Um Anreize zu schaffen, damit Unternehmen auf eine klimaschonendere Produktion umstellen, wird die Anzahl der Berechtigungen jedes Jahr um 38 Millionen reduziert. Nach dem Angebots-Nachfrage-Prinzip steigen somit auch die Preise der Berechtigungen. In der dritten Handelsperiode des Emissionshandels (2013 bis 2020) wurde eine europaweite Emissionsobergrenze von insgesamt 15,6 Milliarden Emissionsberechtigungen festgelegt.
Berechtigungen aufkaufen und damit stilllegen
Mit der Tramling-App sollen Autofahrer*innen dazu beitragen können, dass die auf dem Markt verfügbaren Emissionsrechte weniger werden, die Berechtigungen werden aus dem Verkehr gezogen. Je nachdem, wie viele Menschen die App nutzen und wie viele Kilometer gefahren werden, desto mehr EU-Emissionsrechte kauft das Startup. „Dadurch kann diese Tonne an CO2 nicht von jemand anders ausgestoßen werden“, so Überla. Bis Mitte April diesen Jahrs wurden insgesamt 12 Zertifikate (für je eine Tonne CO2) gekauft. Davon wurde der Großteil jedoch nicht gefahren, sondern von Unterstützer*innen finanziert und so ermöglicht, dass die Nutzer*innen der App die ersten 10 Fahrten, bzw. maximal 500 Kilometer kostenlos fahren.
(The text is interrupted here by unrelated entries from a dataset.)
/-- Starts waiting responders of a partition while slots are FREE. -/
def State.startWaiting (s : State) (place part : Nat) : Nat → State
  | 0 => s
  | n + 1 =>
    match s.nextMatch place part, s.freeAmong part (placeCores place) with
    | some (m, x, c), some (core, slot) =>
      let y := if m.queued then x else clearPend x c.slot
      ((s.setDir place y).startResponder place m y c core slot).startWaiting place part n
    | _, _ => s

/-- `RESPONDER_START`: a slot has become FREE in a trellis: it goes to the matches that wait there (R360). -/
def execResponderStart (trellis : Nat) (s : State) : Result :=
  .next (s.parts.foldl (fun (s : State) p => s.startWaiting trellis p.num 128) s)

/-! ## Censuses at the root and in the trellises (R359, R362 to R364) -/

/-- Two answers combined by an operation: 0 sum, 1 min, 2 max, 3 or, 4 count (R364). -/
def combine (op : Nat) (x y : Word) : Word :=
  match op with
  | 0 => x + y
  | 1 => aluMin x y
  | 2 => aluMax x y
  | 3 => x ||| y
  | _ => 0

/-- The value of an operation with no answer (R364). -/
def noAnswer (op : Nat) : Word :=
  match op with
  | 1 => 0x7FFFFFFFFFFFFFFF
  | 2 => 0x8000000000000000
  | _ => 0

/-- Changes a census at the root. -/
def State.modCen (s : State) (id : Nat) (f : Census → Census) : State :=
  { s with census := { s.census with asked := s.census.asked.map fun c => if c.id = id then f c else c } }

/-- The next CSEQ of a partition (R354). -/
def State.nextCseq (s : State) (part : Nat) : Nat := ((s.census.next.find? fun x => x.1 = part).map Prod.snd).getD 1

/-- Every Pan has reported, and no outstanding move holds a census (R355). -/
def State.censusDone (s : State) (c : Census) : Bool :=
  c.cseq ≠ 0 && c.pans = 0 && !(s.census.moves.any fun m => m.1 = c.part && serialLess m.2.2 c.cseq)

/-- The censuses of a partition that are complete are answered (R355, R364). -/
def State.completeCensuses (s : State) (part : Nat) : State :=
  (s.census.asked.filter fun c => c.part = part && s.censusDone c).foldl (fun (s : State) c =>
    s.push (.censusComplete part c.id)) s

/-- A census takes its CSEQ and a slot, and its broadcast goes to every trellis of the partition (R353, R354, R359). -/
def State.startCensus (s : State) (c : Census) (slot : Nat) : State :=
  let cseq := s.nextCseq c.part
  let mask := match s.part? c.part with
    | some p => p.own.panmask
    | none => 0
  let s := { s with census := { s.census with
    next := (c.part, serialNext cseq) :: s.census.next.filter fun x => x.1 ≠ c.part } }
  let s := s.modCen c.id fun c => { c with cseq := cseq, slot := slot, pans := mask }
  let due := s.time.cycle + 48
  let s := (bitsOf 8 mask).foldl (fun (s : State) n =>
    (List.range 128).foldl (fun (s : State) t => s.schedule due (.censusBroadcast (128 * n + t) c.id)) s) s
  s.completeCensuses c.part

/-- The censuses that wait at the root take slots while there are any, in the order they came (R354, R359). -/
def State.takeSlots (s : State) (part : Nat) : Nat → State
  | 0 => s
  | n + 1 =>
    let used := (s.census.asked.filter fun c => c.part = part && c.cseq ≠ 0).map Census.slot
    match s.census.asked.find? fun c => c.part = part && c.sent && c.cseq = 0, (List.range 8).find? fun k => !used.contains k with
    | some c, some slot => (s.startCensus c slot).takeSlots part n
    | _, _ => s

/-- `CENSUS_REQUEST`: a `solicit` reaches the root (R359). -/
def execCensusRequest (req : Nat) (s : State) : Result :=
  match s.cen? req with
  | none => .next s
  | some c => .next ((s.modCen req fun c => { c with sent := true }).takeSlots c.part 8)

/-- `CENSUS_BROADCAST`: a trellis processes a broadcast in one step, after the landings of its cycle (R359; `duePhase`). -/
def execCensusBroadcast (trellis census : Nat) (s : State) : Result :=
  match s.cen? census with
  | none => .next s
  | some c =>
    let hits := (s.engine trellis).dir.filter fun x =>
      x.part = c.part && x.state = 1 && c.hits x && serialLess x.lastcen c.cseq
    let labels := hits.foldl (fun (l : Label) x => l ||| x.label) 0
    let tc : TrellisCensus := ⟨c.id, c.part, c.cseq, c.slot, c.key, c.mask, c.op, c.label, c.js, noAnswer c.op, 0, labels, false⟩
    let s := s.modEngine trellis fun e => { e with
      trcen := (c.part, c.cseq) :: e.trcen.filter fun x => x.1 ≠ c.part
      census := if hits.isEmpty then e.census else e.census ++ [tc] }
    if hits.isEmpty then .next (s.schedule (s.time.cycle + 8) (.trellisReport trellis census))
    else .next (hits.foldl (fun (s : State) x => s.matchEntry trellis x c 0) s)

/-- A match has answered, or its responder has quit without an answer: what it gave is combined in its trellis, and a census
or a landing with no more matches reports, the message of an `answer` taking 4 cycles (R353, R362, R363). -/
def State.endMatch (s : State) (place : Nat) (m : Match) (answer : Option Word) (label : Label) : State :=
  let op := match s.cen? m.census with
    | some c => c.op
    | none => 0
  let n := if answer.isSome then 1 else 0
  let join (x : Word) : Word := match answer with
    | some v => combine op x v
    | none => x
  let ans (t : TrellisCensus) : TrellisCensus :=
    if m.move = 0 && t.id = m.census then
      { t with value := join t.value, count := t.count + n, ansLabel := t.ansLabel ||| label } else t
  let late (x : LateAnswer) : LateAnswer :=
    if m.move ≠ 0 && x.move = m.move && x.census = m.census then
      { x with value := join x.value, count := x.count + n, label := x.label ||| label } else x
  let s := s.modEngine place fun e => { e with
    matched := e.matched.filter fun y => y.id ≠ m.id, census := e.census.map ans, late := e.late.map late }
  let open_ := (s.engine place).matched.any fun y =>
    if m.move = 0 then y.move = 0 && y.census = m.census else y.move = m.move
  if open_ then s
  else if m.move = 0 then s.schedule (s.time.cycle + 12) (.trellisReport place m.census)
  else s.schedule (s.time.cycle + 52) (.landingNotice m.part m.move)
Im Verhältnis zu der Gesamtanzahl der verfügbaren Berechtigungen sind 12 Tonnen stillgelegtes CO2 natürlich erstmal sehr wenig. Nach dem Prinzip „Besser etwas Kleines als gar nichts tun“ ist Überla jedoch optimistisch: „Egal, ob wir jetzt 0,01 oder 1 Prozent von diesen Rechten kaufen – jede Tonne, die wir mit dieser Methode kaufen, wird woanders nicht ausgestoßen.“ Langfristig hofft er, dass das Startup eine große Menge an „kritischen Fahrern“, wie er sie nennt, gewinnt und damit einen größeren Einfluss auf die Anzahl der verfügbaren Emissionsrecht hat. „Langfristig gesehen wollen wir dazu kommen, dass in bestimmten Regionen hoffentlich 10 bis 20 Prozent der autofahrenden Leute unsere App laufen haben.“
Die App Tramling ist nicht der der einzige Ansatz dieser Art. Auch ForTomorrow kauft CO2-Zertifikate auf, damit sie der Industrie nicht mehr zu Verfügung stehen. Finanziert wird der Kauf der Zertifikate von den ForTomorrow-Nutzer*innen. Damit gleicht ForTomorrow nicht nur die Emissionen seiner Nutzer*innen aus, sondern investiert auch in das Pflanzen von Bäumen.